Unsupervised Clustering is one of the big data analysis and machine learning is a hot issue. Compared to traditional clustering method, clustering method to learn the depth of network-based classification has a strong ability to use a wide range of advantages. IDEC loss by defining cluster to simultaneously update the network parameters and the cluster center, embedded encoder automatically clustering algorithm to the depth (DEC) capable of binding to the main features of the local feature learning cooperative cluster, effectively improve the efficiency of the algorithm and effective sex. IDEC to define the objective functional loss of use of reconstruction and clustering loss:

                          (4-3-1)

Wherein the reconstruction is a loss function, loss function for the cluster as a control factor. At that time, the objective function degenerates to traditional DEC objective function, which is the reconstruction algorithm is no longer considered a loss function. Similar definitions and methods DEC:

              (4-3-2)

Wherein the degree of similarity is embedded and the cluster center point to define the students may be distributed by T, and the distribution of the target can be defined by:

                   (4-3-3)

    Compared DEC need to dispose of a decoder and encoder tuning, IDEC defines the rebuilding loss to achieve clustering:

                    (4-3-4)

Wherein, respectively, and encoding and decoding functions. Reconstructive loss function derived from the encoder, this method can maintain the distribution of local structure data generator.

Objective function (4-3-1) may be used in small quantities optimized stochastic gradient descent (SGD) and the back-propagation is achieved. Overall, each iteration is necessary to optimize the three parameters: the right to self-coding weights, cluster centers and target distribution.

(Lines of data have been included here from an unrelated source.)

-- ==== Sys2Proof/Machine/Line.lean ====
section
/-! DEFINITION. Line.lean: an instruction line of the assembler: its parts (R33), its operands (R34 to
R37), and the word it makes or the diagnostic that refuses it (R356). -/

namespace Sys2Proof.Machine

/-! ## The parts of a line (R33) -/

structure Parts where
  label : Option Chars
  /-- Negated, predicate. -/
  guard : Option (Bool × Nat)
  body : Chars
  caret : Bool

/-- Up to a comment. -/
def cutComment : Chars → Chars
  | [] => []
  | ';' :: _ => []
  | '/' :: '/' :: _ => []
  | c :: r => c :: cutComment r

def takeLabel (c : Chars) : Option Chars × Chars :=
  let (n, r) := spanOf nameChar c
  match r with
  | ':' :: r => if n.head?.any nameStart then (some n, trim r) else (none, c)
  | _ => (none, c)

def takeGuard (c : Chars) : Option (Bool × Nat) × Chars :=
  let at_ (neg : Bool) (n : Char) (r : Chars) : Option (Bool × Nat) × Chars :=
    if decide ('0' ≤ n) && decide (n ≤ '7') then (some (neg, n.toNat - 48), trim r) else (none, c)
  match c with
  | '(' :: 'p' :: n :: ')' :: r => at_ false n r
  | '(' :: '!' :: 'p' :: n :: ')' :: r => at_ true n r
  | _ => (none, c)

def parseLine (text : Chars) : Parts :=
  let c := trim (cutComment text)
  let (caret, c) := match c.reverse with
    | '^' :: r => (true, trim r.reverse)
    | _ => (false, c)
  let (label, c) := takeLabel c
  let (guard, c) := takeGuard c
  ⟨label, guard, c, caret⟩

/-! ## A word in the making -/

/-- Registers of a source with the tag they must carry, by operand number. -/
structure SrcTag where
  arg : Nat
  regs : List Nat
  tg : Tg

/-- Fields a and b when they name v registers: a pair, how many registers are read, and the
encoding (R44). -/
abbrev RegField := Option (Bool × Nat × Nat)

structure Draft where
  d : Nat := 0xFF
  a : Nat := 0xFF
  b : Nat := 0xFF
  c : Nat := 0xFF
  m : Nat := 0
  imm : Nat := 0
  wideD : Bool := false
  wide : Bool := false
  quad : Bool := false
  tag : Tag := 0
  /-- Relocation types with their symbols (R37). -/
  relocs : List (Nat × Chars) := []
  target : Option Chars := none
  limits : List Nat := []
  fa : RegField := none
  fb : RegField := none
  srcs : List SrcTag := []
  dst : Option (List Nat × Tg) := none
  /-- SREAD's register, and whether its destination was written as a pair. -/
  sreg : Nat := 0
  dPair : Bool := false
  binImm : Option Nat := none

/-- What the line's surroundings give it. -/
structure LineEnv where
  pc : Nat
  look : Chars → SymVal
  /-- PC of a label of `.text`. -/
  textPc : Chars → Option Nat

/-- An operand as it is written. -/
inductive Written where
  | reg (cls : Char) (n : Nat)
  | zero
  | other

def written (c : Chars) : Written :=
  match regName c with
  | some (l, n) => .reg l n
  | none => if c == "zero".toList then .zero else .other

/-- Encoding of a register (R34). -/
def regCode (cls : Char) (n : Nat) : Nat :=
  match cls with
  | 'd' => 2 * n
  | 'k' => 0xC0 + n
  | 't' => 0xD0 + n
  | 'b' => 0xE0 + n
  | _ => n

def classErr {α : Type} (name : String) (n : Nat) (what : String) : Except Diag α :=
  diag "A104" ("operand " ++ toString n ++ " of '" ++ name ++ "' may not be " ++ what)

def fitErr {α : Type} (v : String) (f : String) : Except Diag α :=
  diag "A105" ("value " ++ v ++ " does not fit " ++ f)

/-- The position allows a register of the class. -/
def Draft.allows (x : Draft) (cs : List Cls) (cls : Char) (n : Nat) : Bool :=
  cs.any fun q => match q with
    | .v => cls == 'v'
    | .d => cls == 'd'
    | .w => cls == (if x.wide then 'd' else 'v')
    | .wd => cls == (if x.wideD then 'd' else 'v')
    | .ev => cls == 'v' && n % 2 == 0
    | .k => cls == 'k'
    | .t => cls == 't'
    | .b => cls == 'b'
    | .p => cls == 'p'
    | _ => false

/-- Put an encoding in its place. -/
def Draft.put (x : Draft) (p : Place) (e : Nat) : Draft :=
  match p with
  | .d => { x with d := e }
  | .a => { x with a := e }
  | .b => { x with b := e }
  | .c => { x with c := e }
  | .mLow => { x with m := x.m ||| e }
  | .immPred => { x with imm := x.imm ||| e * 256 }
  | .imm k => { x with imm := x.imm ||| e * 2 ^ k }
  | .m => { x with m := x.m ||| e }

/-- The tags of a type resolved. -/
def Draft.tgOf (x : Draft) : Tg → Tg
  | .ty => .is x.tag
  | .store => if tagClass x.tag == 0 then .any else .is x.tag
  | t => t

/-- Note a v register or pair for the checks of tags and reuse. -/
def Draft.note (x : Draft) (p : Place) (n : Nat) (tg : Tg) (cls : Char) (e k : Nat) : Draft :=
  if cls != 'v' && cls != 'd' then x
  else
    let pair := cls == 'd'
    let from_ (i m : Nat) : List Nat := (List.range m).map (e + i + ·)
    let parts : List (List Nat × Tg) := match tg with
      | .segs l => (l.foldl (fun a s => (a.1 ++ [(from_ a.2 s.1, Tg.is s.2)], a.2 + s.1)) (([] : List (List Nat × Tg)), 0)).1
      | tg => [(from_ 0 (k * (if pair then 2 else 1)), x.tgOf tg)]
    let width := (parts.map fun q => q.1.length).sum
    let x := match p with
      | .a => { x with fa := some (pair, width, e) }
      | .b => { x with fb := some (pair, width, e) }
      | _ => x
    if p == .d then { x with dst := parts.head?, dPair := pair }
    else { x with srcs := x.srcs ++ parts.map fun q => ⟨n, q.1, q.2⟩ }

/-- Relocation operators: their type, and whether they may stand in imm20 of H, in an offset of M, in
imm32 of I (R37). -/
def relocOp (c : Chars) : Option (Nat × Chars × Bool × Bool × Bool) :=
  match c with
  | '%' :: r =>
    let (op, rest) := spanOf isLetter r
    match rest with
    | '(' :: t =>
      match t.reverse with
      | ')' :: s =>
        let sym := trim s.reverse
        if !symName sym then none
        else match str op with
          | "pchi" => some (2, sym, true, false, false)
          | "pclo" => some (3, sym, false, true, true)
          | "gothi" => some (4, sym, true, false, false)
          | "gotlo" => some (5, sym, false, true, false)
          | _ => none
      | _ => none
    | _ => none
  | _ => none

inductive RelocPlace where
  | h | m | i | no
  deriving DecidableEq

/-- A value, or a relocation operator where it may stand; the field is then 0. -/
def Draft.value (x : Draft) (env : LineEnv) (at_ : RelocPlace) (c : Chars) : Except Diag (Int × Draft) :=
  match relocOp c with
  | some (t, sym, h, m, i) =>
    if (h && at_ == .h) || (m && at_ == .m) || (i && at_ == .i) then
      .ok (0, { x with relocs := x.relocs ++ [(t, sym)] })
    else wrongField
  | none => do
    let v ← evalText env.look false c
    .ok (v.k, x)

/-- A value fits a field, signed or unsigned (R34). -/
def fitsBits (v : Int) (n : Nat) : Bool :=
  decide (-(2 ^ (n - 1) : Nat) ≤ v) && decide (v < (2 ^ n : Nat))

/-- An immediate in operand b (R34, R50, R354). -/
def Draft.immB (x : Draft) (env : LineEnv) (cs : List Cls) (c : Chars) : Except Diag Draft :=
  let x : Draft := { x with m := x.m ||| 0x80, b := 0xFF }
  match floatLit c, intLit c with
  | some f, none =>
    if !cs.contains .flt then fitErr (str c) "imm32"
    else
      let v := if x.tag == 0x20 then f.round .f32
        else 65537 * f.round (if x.tag == 0x60 then .bf16 else .f16)
      .ok { x with imm := v }
  | _, _ => do
    let (v, x) ← x.value env .i c
    if cs.contains .imm6 && (decide (v < 0) || decide (63 < v)) then fitErr (toString v) "crew id"
    else if !fitsBits v 32 then fitErr (toString v) "imm32"
    else .ok { x with imm := lowBits 32 v, binImm := some (lowBits 32 v) }

/-- What refuses an operand that is no register and stands where an immediate may not (R34, R37). -/
def strayOpd {α : Type} (name : String) (n : Nat) (c : Chars) : Except Diag α :=
  if isOperator c then wrongField
  else if (floatLit c).isSome || (tokens (c.length + 1) c).isSome || holdsFloat c then
    classErr name n "an immediate"
  else nearErr c

/-- A memory operand (R36, R84). Of `[dN-e]` the negated value is held to the range: DESIGN CHOICE, the
value of e itself is another reading (log entry 76). -/
def Draft.memOpd (x : Draft) (env : LineEnv) (name : String) (n : Nat) (pair : Bool) (c : Chars) :
    Except Diag Draft :=
  match c with
  | '[' :: r =>
    match r.reverse with
    | ']' :: s =>
      let (reg, rest) := spanOf nameChar (trim s.reverse)
      match written reg with
      | .reg cls k =>
        if cls != (if pair then 'd' else 'v') then classErr name n ("a " ++ str [cls] ++ " register")
        else
          let x := ({ x with a := regCode cls k }).note .a n (.is 0) cls (regCode cls k) 1
          let rest := trim rest
          let offset (neg : Bool) (e : Chars) : Except Diag Draft := do
            let e := trim e
            if neg && (relocOp e).isSome then wrongField
            let (v, x) ← x.value env .m e
            let v := if neg then -v else v
            if decide (v < -2048) || decide (2047 < v) then
              diag "A106" ("memory offset " ++ toString v ++ " out of range")
            .ok { x with imm := x.imm ||| lowBits 12 v }
          match rest with
          | [] => .ok x
          | '+' :: e => offset false e
          | '-' :: e => offset true e
          | _ => nearErr c
      | .zero => classErr name n "a zero register"
      | .other => nearErr c
    | _ => nearErr c
  | _ =>
    match written c with
    | .reg cls _ => classErr name n ("a " ++ str [cls] ++ " register")
    | .zero => classErr name n "a zero register"
    | .other => strayOpd name n c

/-- A register or immediate operand. -/
def Draft.opdArg (x : Draft) (env : LineEnv) (name : String) (n : Nat) (p : Place) (cs : List Cls)
    (tg : Tg) (k : Nat) (c : Chars) : Except Diag Draft :=
  match written c with
  | .reg cls r =>
    let quadBad := x.quad && cs.any (fun q => q == .w || q == .wd) && r % 4 != 0
    if x.allows cs cls r && !quadBad then
      .ok ((x.put p (regCode cls r)).note p n tg cls (regCode cls r) (if x.quad && p != .a then 4 else k))
    else classErr name n ("a " ++ str [cls] ++ " register")
  | .zero =>
    if cs.contains .zero && !x.quad then .ok (x.put p 0xFF) else classErr name n "a zero register"
  | .other =>
    if cs.contains .crew then
      if c == "cur".toList then .ok (x.put p 0x40)
      else do
        let v ← evalText env.look false c
        if decide (v.k < 0) || decide (63 < v.k) then fitErr (toString v.k) "crew"
        else .ok (x.put p v.k.toNat)
    else if cs.any fun q => q == .imm || q == .flt || q == .imm6 then x.immB env cs c
    else strayOpd name n c

/-- A target is a label (R38). -/
def labelOnly (c : Chars) : Except Diag Unit :=
  if symName c then .ok ()
  else if isOperator c then wrongField
  else if holdsFloat c then floatErr c "a branch target"
  else nearErr c

/-- One operand. -/
def Draft.arg (x : Draft) (env : LineEnv) (name : String) (n : Nat) (g : Arg) (c : Chars) :
    Except Diag Draft :=
  let notReg (k : Except Diag Draft) : Except Diag Draft := match written c with
    | .reg cls _ => classErr name n ("a " ++ str [cls] ++ " register")
    | .zero => classErr name n "a zero register"
    | .other => k
  match g with
  | .opd p cs tg k => x.opdArg env name n p cs tg k c
  | .mem pair => x.memOpd env name n pair c
  | .num p lo hi => notReg do
    let (v, x) ← x.value env .no c
    let w := if p == .c then 8 else Nat.log2 hi + 1
    let u := lowBits w v
    if !fitsBits v w || decide (u < lo) || decide (hi < u) then fitErr (toString v) ("operand " ++ toString n)
    .ok (x.put p u)
  | .word => notReg do
    let (v, x) ← x.value env .i c
    if !fitsBits v 32 then fitErr (toString v) "imm32"
    .ok { x with imm := lowBits 32 v }
  | .hi => notReg do
    let (v, x) ← x.value env .h c
    if !fitsBits v 20 then fitErr (toString v) "imm20"
    .ok { x with imm := lowBits 20 v }
  | .target => notReg do
    labelOnly c
    match env.textPc c with
    | some t => .ok { x with target := some c, imm := lowBits 32 ((t : Int) - env.pc) }
    | none =>
      .ok { x with target := some c, relocs := if name == "call" then [(6, c)] else [] }
  | .back => notReg do
    labelOnly c
    match env.textPc c with
    | some t => .ok { x with target := some c, imm := 4 * lowBits 30 ((t : Int) - env.pc) + 2 }
    | none => .ok { x with target := some c }
  | .lit s => if c == s.toList then .ok x else nearErr c
  | .sreg =>
    match sregNames.findIdx? fun s => s.toList == c with
    | some k => .ok { x with imm := x.imm ||| k, sreg := k }
    | none => nearErr c
  | .idx =>
    match written c with
    | .reg 'v' k => .ok ({ x with a := k }.note .a n (.is 0) 'v' k 1)
    | .reg cls _ => classErr name n ("a " ++ str [cls] ++ " register")
    | .zero => classErr name n "a zero register"
    | .other => do
      let (v, x) ← x.value env .no c
      if !fitsBits v 10 then fitErr (toString v) "index"
      .ok { x with imm := x.imm ||| lowBits 10 v * 256 }
  | .limits => notReg do
    let (v, x) ← x.value env .no c
    if decide (63 < v) then diag "A601" ("wait limit " ++ toString v ++ " above 63")
    if !fitsBits v 6 then fitErr (toString v) "wait limit"
    .ok { x with imm := x.imm ||| lowBits 6 v * 64 ^ x.limits.length, limits := x.limits ++ [lowBits 6 v] }
  | .kmask =>
    match written c with
    | .reg 'k' k => .ok { x with imm := x.imm ||| 2 ^ k }
    | .reg cls _ => classErr name n ("a " ++ str [cls] ++ " register")
    | .zero => classErr name n "a zero register"
    | .other => classErr name n "an immediate"

/-! ## Suffixes -/

/-- Effects of the words in the places of a form; `none` when a word has no place or a required one is
missing. -/
def matchSufs : List Suf → List String → Option (List Eff)
  | [], [] => some []
  | [], _ :: _ => none
  | s :: r, ws =>
    match ws with
    | w :: t =>
      match s.words.find? fun p => p.1 == w with
      | some p => (matchSufs r t).map (p.2 :: ·)
      | none => if s.req then none else matchSufs r ws
    | [] => if s.req then none else matchSufs r []

/-- Words that find no place, for the diagnostic. -/
def unmatched : List Suf → List String → List String
  | [], ws => ws
  | _ :: _, [] => []
  | s :: r, w :: t => if s.words.any fun p => p.1 == w then unmatched r t else unmatched r (w :: t)

/-- Tag of a form without a type suffix. -/
def Form.defaultTag (f : Form) : Tag :=
  if f.group == 6 || (f.group == 8 && decide (5 ≤ f.fn) && decide (f.fn ≤ 0xD)) then 0x20
  else if f.group == 7 then 0x40 else 0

First, the distribution of fixed targets, the cluster is calculated on the gradient of the loss function and insert point cluster center, according to the principle of SGD using the number of samples in small quantities and the learning rate for the cluster center, encoding and decoding weight updating weights, the distribution of the target the update only needs to update its tag values ​​once every T times.

 

(2) T-SNE dimensionality reduction

Distributed random embedded near T (T-SNE) is a popular non-linear learning method based on information theory, a low recovery from high-dimensional sampled data structure prevalence, in order to achieve reduced dimensionality data visualization i.e., high-dimensional data is the dimensionality reduction the best method in a visual effect. The core idea of ​​T-SNE algorithm is similar attributes between the data points into a probability.

The similarity of the original space is represented by a Gaussian joint probability:

                (4-3-5)

Embedding space similarity is represented by the "Student T distribution":

                 (4-3-6)

To evaluate the quality visualization through the joint probability space and embedded in the original space Kullback-Leibler (KL) divergence:

                  (4-3-7)

(3) K-means clustering

Cluster analysis is also known as group analysis, it is to develop a multivariate statistical method (sample or variable) classification, designed to maximize the heterogeneity and homogeneity maximize between class and class objects between the class object. K-means clustering method has advantages capable of efficiently classify large data sets, which is widely used in data analysis and processing.

K-Means algorithm idea is very simple, for a given sample set according to the distance between the size of the sample, the sample set is divided into K clusters. Let point within the cluster close together as possible, and let the distance between the clusters as large as possible.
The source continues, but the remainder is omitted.